Start of RECORDS FOR PROCESSING

-- ==== Sys2Proof/Laws/KeptCommands.lean ====
section
/-!
SUPPORT. What every command keeps.
-/
namespace Sys2Proof.Machine

variable {M : List Host.Cell → Prop} {p : List Instr} {n f : Nat} {o : List Msg}

theorem execMma_kept (hM : MemClosed M) (c ta tb accb opens km1) (s : State) (hs : Kept M p n f o s) :
    KeptAns M p n f o (execMma c ta tb accb opens km1 s) := by
  unfold execMma; with_reducible apply Kept.ans; with_reducible apply matrixRow_kept hM; assumption

theorem execMread_kept (hM : MemClosed M) (c td accb) (s : State) (hs : Kept M p n f o s) : KeptAns M p n f o (execMread c td accb s) := by
  unfold execMread; with_reducible apply Kept.ans; with_reducible apply matrixRow_kept hM; assumption

theorem execMspill_kept (hM : MemClosed M) (c td accb cut) (s : State) (hs : Kept M p n f o s) : KeptAns M p n f o (execMspill c td accb cut s) := by
  unfold execMspill; with_reducible apply Kept.ans; with_reducible apply matrixRow_kept hM; assumption

theorem execMcomb_kept (hM : MemClosed M) (c td accb cut cutself) (s : State) (hs : Kept M p n f o s) :
    KeptAns M p n f o (execMcomb c td accb cut cutself s) := by
  unfold execMcomb; with_reducible apply Kept.ans; with_reducible apply matrixRow_kept hM; assumption

theorem execMmaFirstKstep_kept (hM : MemClosed M) (c) (s : State) (hs : Kept M p n f o s) : KeptAns M p n f o (execMmaFirstKstep c s) := by
  unfold execMmaFirstKstep
  repeat' first
    | with_reducible assumption | intro _ | with_reducible apply State.modCl_kept hM | with_reducible apply Kept.ans | split

theorem execMmaLastKstep_kept (hM : MemClosed M) (c) (s : State) (hs : Kept M p n f o s) : KeptAns M p n f o (execMmaLastKstep c s) := by
  unfold execMmaLastKstep
  repeat' first
    | with_reducible assumption | intro _ | with_reducible apply Cluster.finishMma_mem hM | with_reducible apply State.modCl_kept hM
    | with_reducible apply Kept.cl hM | with_reducible apply Kept.ans | dsimp only | split

theorem execReadoutStart_kept (hM : MemClosed M) (c) (s : State) (hs : Kept M p n f o s) : KeptAns M p n f o (execReadoutStart c s) := by
  unfold execReadoutStart
  repeat' first
    | with_reducible assumption | intro _ | with_reducible apply State.modCl_kept hM | with_reducible apply Kept.ans | split

theorem execReadoutComplete_kept (hM : MemClosed M) (c) (s : State) (hs : Kept M p n f o s) : KeptAns M p n f o (execReadoutComplete c s) := by
  unfold execReadoutComplete
  repeat' first
    | with_reducible assumption | intro _ | with_reducible apply Cluster.finishRo_mem hM | with_reducible apply State.modCl_kept hM
    | with_reducible apply Kept.cl hM | with_reducible apply Kept.ans | dsimp only | split

theorem execMxeCeilRead_kept (hM : MemClosed M) (c) (s : State) (hs : Kept M p n f o s) : KeptAns M p n f o (execMxeCeilRead c s) := by
  unfold execMxeCeilRead
  repeat' first
    | with_reducible assumption | intro _ | with_reducible apply State.modCl_kept hM | with_reducible apply Kept.ans

theorem vecRow_kept (hM : MemClosed M) (vop c vd vs m count) (s : State) (hs : Kept M p n f o s) :
    KeptAns M p n f o (vecRow vop c vd vs m count s) := by
  unfold vecRow; with_reducible apply Kept.ans; with_reducible apply vectorWord_kept hM; assumption

theorem execVaddF_kept (hM : MemClosed M) (c vd vs m count) (s : State) (hs : Kept M p n f o s) :
    KeptAns M p n f o (execVaddF c vd vs m count s) := by
  unfold execVaddF; with_reducible apply vecRow_kept hM; assumption

theorem execVsubF_kept (hM : MemClosed M) (c vd vs m count) (s : State) (hs : Kept M p n f o s) :
    KeptAns M p n f o (execVsubF c vd vs m count s) := by
  unfold execVsubF; with_reducible apply vecRow_kept hM; assumption

theorem execVmulF_kept (hM : MemClosed M) (c vd vs m count) (s : State) (hs : Kept M p n f o s) :
    KeptAns M p n f o (execVmulF c vd vs m count s) := by
  unfold execVmulF; with_reducible apply vecRow_kept hM; assumption

theorem execVminF_kept (hM : MemClosed M) (c vd vs m count) (s : State) (hs : Kept M p n f o s) :
    KeptAns M p n f o (execVminF c vd vs m count s) := by
  unfold execVminF; with_reducible apply vecRow_kept hM; assumption

theorem execVmaxF_kept (hM : MemClosed M) (c vd vs m count) (s : State) (hs : Kept M p n f o s) :
    KeptAns M p n f o (execVmaxF c vd vs m count s) := by
  unfold execVmaxF; with_reducible apply vecRow_kept hM; assumption

theorem execVaddH_kept (hM : MemClosed M) (c vd vs m count) (s : State) (hs : Kept M p n f o s) :
    KeptAns M p n f o (execVaddH c vd vs m count s) := by
  unfold execVaddH; with_reducible apply vecRow_kept hM; assumption

theorem execVsubH_kept (hM : MemClosed M) (c vd vs m count) (s : State) (hs : Kept M p n f o s) :
    KeptAns M p n f o (execVsubH c vd vs m count s) := by
  unfold execVsubH; with_reducible apply vecRow_kept hM; assumption

theorem execVmulH_kept (hM : MemClosed M) (c vd vs m count) (s : State) (hs : Kept M p n f o s) :
    KeptAns M p n f o (execVmulH c vd vs m count s) := by
  unfold execVmulH; with_reducible apply vecRow_kept hM; assumption

theorem execVminH_kept (hM : MemClosed M) (c vd vs m count) (s : State) (hs : Kept M p n f o s) :
    KeptAns M p n f o (execVminH c vd vs m count s) := by
  unfold execVminH; with_reducible apply vecRow_kept hM; assumption

theorem execVmaxH_kept (hM : MemClosed M) (c vd vs m count) (s : State) (hs : Kept M p n f o s) :
    KeptAns M p n f o (execVmaxH c vd vs m count s) := by
  unfold execVmaxH; with_reducible apply vecRow_kept hM; assumption

theorem execVfmaF_kept (hM : MemClosed M) (c vd vs m count) (s : State) (hs : Kept M p n f o s) :
    KeptAns M p n f o (execVfmaF c vd vs m count s) := by
  unfold execVfmaF; with_reducible apply vecRow_kept hM; assumption

theorem execVfmaH_kept (hM : MemClosed M) (c vd vs m count) (s : State) (hs : Kept M p n f o s) :
    KeptAns M p n f o (execVfmaH c vd vs m count s) := by
  unfold execVfmaH; with_reducible apply vecRow_kept hM; assumption

theorem execVcvtF32ToBf16_kept (hM : MemClosed M) (c vd vs m count) (s : State) (hs : Kept M p n f o s) :
    KeptAns M p n f o (execVcvtF32ToBf16 c vd vs m count s) := by
  unfold execVcvtF32ToBf16; with_reducible apply vecRow_kept hM; assumption

theorem execVcvtBf16ToF32_kept (hM : MemClosed M) (c vd vs m count) (s : State) (hs : Kept M p n f o s) :
    KeptAns M p n f o (execVcvtBf16ToF32 c vd vs m count s) := by
  unfold execVcvtBf16ToF32; with_reducible apply vecRow_kept hM; assumption

theorem execVcvtF32ToF16_kept (hM : MemClosed M) (c vd vs m count) (s : State) (hs : Kept M p n f o s) :
    KeptAns M p n f o (execVcvtF32ToF16 c vd vs m count s) := by
  unfold execVcvtF32ToF16; with_reducible apply vecRow_kept hM; assumption

theorem execVcvtF16ToF32_kept (hM : MemClosed M) (c vd vs m count) (s : State) (hs : Kept M p n f o s) :
    KeptAns M p n f o (execVcvtF16ToF32 c vd vs m count s) := by
  unfold execVcvtF16ToF32; with_reducible apply vecRow_kept hM; assumption

theorem execViadd_kept (hM : MemClosed M) (c vd vs m count) (s : State) (hs : Kept M p n f o s) :
    KeptAns M p n f o (execViadd c vd vs m count s) := by
  unfold execViadd; with_reducible apply vecRow_kept hM; assumption

theorem execVisub_kept (hM : MemClosed M) (c vd vs m count) (s : State) (hs : Kept M p n f o s) :
    KeptAns M p n f o (execVisub c vd vs m count s) := by
  unfold execVisub; with_reducible apply vecRow_kept hM; assumption

theorem execVand_kept (hM : MemClosed M) (c vd vs m count) (s : State) (hs : Kept M p n f o s) : KeptAns M p n f o (execVand c vd vs m count s) := by
  unfold execVand; with_reducible apply vecRow_kept hM; assumption

theorem execVor_kept (hM : MemClosed M) (c vd vs m count) (s : State) (hs : Kept M p n f o s) : KeptAns M p n f o (execVor c vd vs m count s) := by
  unfold execVor; with_reducible apply vecRow_kept hM; assumption

theorem execVxor_kept (hM : MemClosed M) (c vd vs m count) (s : State) (hs : Kept M p n f o s) : KeptAns M p n f o (execVxor c vd vs m count s) := by
  unfold execVxor; with_reducible apply vecRow_kept hM; assumption

theorem execVshl_kept (hM : MemClosed M) (c vd vs m count) (s : State) (hs : Kept M p n f o s) : KeptAns M p n f o (execVshl c vd vs m count s) := by
  unfold execVshl; with_reducible apply vecRow_kept hM; assumption

theorem execVshr_kept (hM : MemClosed M) (c vd vs m count) (s : State) (hs : Kept M p n f o s) : KeptAns M p n f o (execVshr c vd vs m count s) := by
  unfold execVshr; with_reducible apply vecRow_kept hM; assumption

theorem execVsra_kept (hM : MemClosed M) (c vd vs m count) (s : State) (hs : Kept M p n f o s) : KeptAns M p n f o (execVsra c vd vs m count s) := by
  unfold execVsra; with_reducible apply vecRow_kept hM; assumption

theorem execVcmpEqF_kept (hM : MemClosed M) (c vd vs m count) (s : State) (hs : Kept M p n f o s) :
    KeptAns M p n f o (execVcmpEqF c vd vs m count s) := by
  unfold execVcmpEqF; with_reducible apply vecRow_kept hM; assumption

theorem execVcmpNeF_kept (hM : MemClosed M) (c vd vs m count) (s : State) (hs : Kept M p n f o s) :
    KeptAns M p n f o (execVcmpNeF c vd vs m count s) := by
  unfold execVcmpNeF; with_reducible apply vecRow_kept hM; assumption

theorem execVcmpLtF_kept (hM : MemClosed M) (c vd vs m count) (s : State) (hs : Kept M p n f o s) :
    KeptAns M p n f o (execVcmpLtF c vd vs m count s) := by
  unfold execVcmpLtF; with_reducible apply vecRow_kept hM; assumption

theorem execVcmpLeF_kept (hM : MemClosed M) (c vd vs m count) (s : State) (hs : Kept M p n f o s) :
    KeptAns M p n f o (execVcmpLeF c vd vs m count s) := by
  unfold execVcmpLeF; with_reducible apply vecRow_kept hM; assumption

theorem execVcmpEqH_kept (hM : MemClosed M) (c vd vs m count) (s : State) (hs : Kept M p n f o s) :
    KeptAns M p n f o (execVcmpEqH c vd vs m count s) := by
  unfold execVcmpEqH; with_reducible apply vecRow_kept hM; assumption

theorem execVcmpNeH_kept (hM : MemClosed M) (c vd vs m count) (s : State) (hs : Kept M p n f o s) :
    KeptAns M p n f o (execVcmpNeH c vd vs m count s) := by
  unfold execVcmpNeH; with_reducible apply vecRow_kept hM; assumption

theorem execVcmpLtH_kept (hM : MemClosed M) (c vd vs m count) (s : State) (hs : Kept M p n f o s) :
    KeptAns M p n f o (execVcmpLtH c vd vs m count s) := by
  unfold execVcmpLtH; with_reducible apply vecRow_kept hM; assumption

theorem execVcmpLeH_kept (hM : MemClosed M) (c vd vs m count) (s : State) (hs : Kept M p n f o s) :
    KeptAns M p n f o (execVcmpLeH c vd vs m count s) := by
  unfold execVcmpLeH; with_reducible apply vecRow_kept hM; assumption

End of RECORDS FOR PROCESSING

PROBLEM REQUIREMENTS: Select from the material above each line in which the string "execMmaLastKstep" appears, and list those lines.

FINISHED TASK:
theorem execMmaLastKstep_kept (hM : MemClosed M) (c) (s : State) (hs : Kept M p n f o s) : KeptAns M p n f o (execMmaLastKstep c s) := by
  unfold execMmaLastKstep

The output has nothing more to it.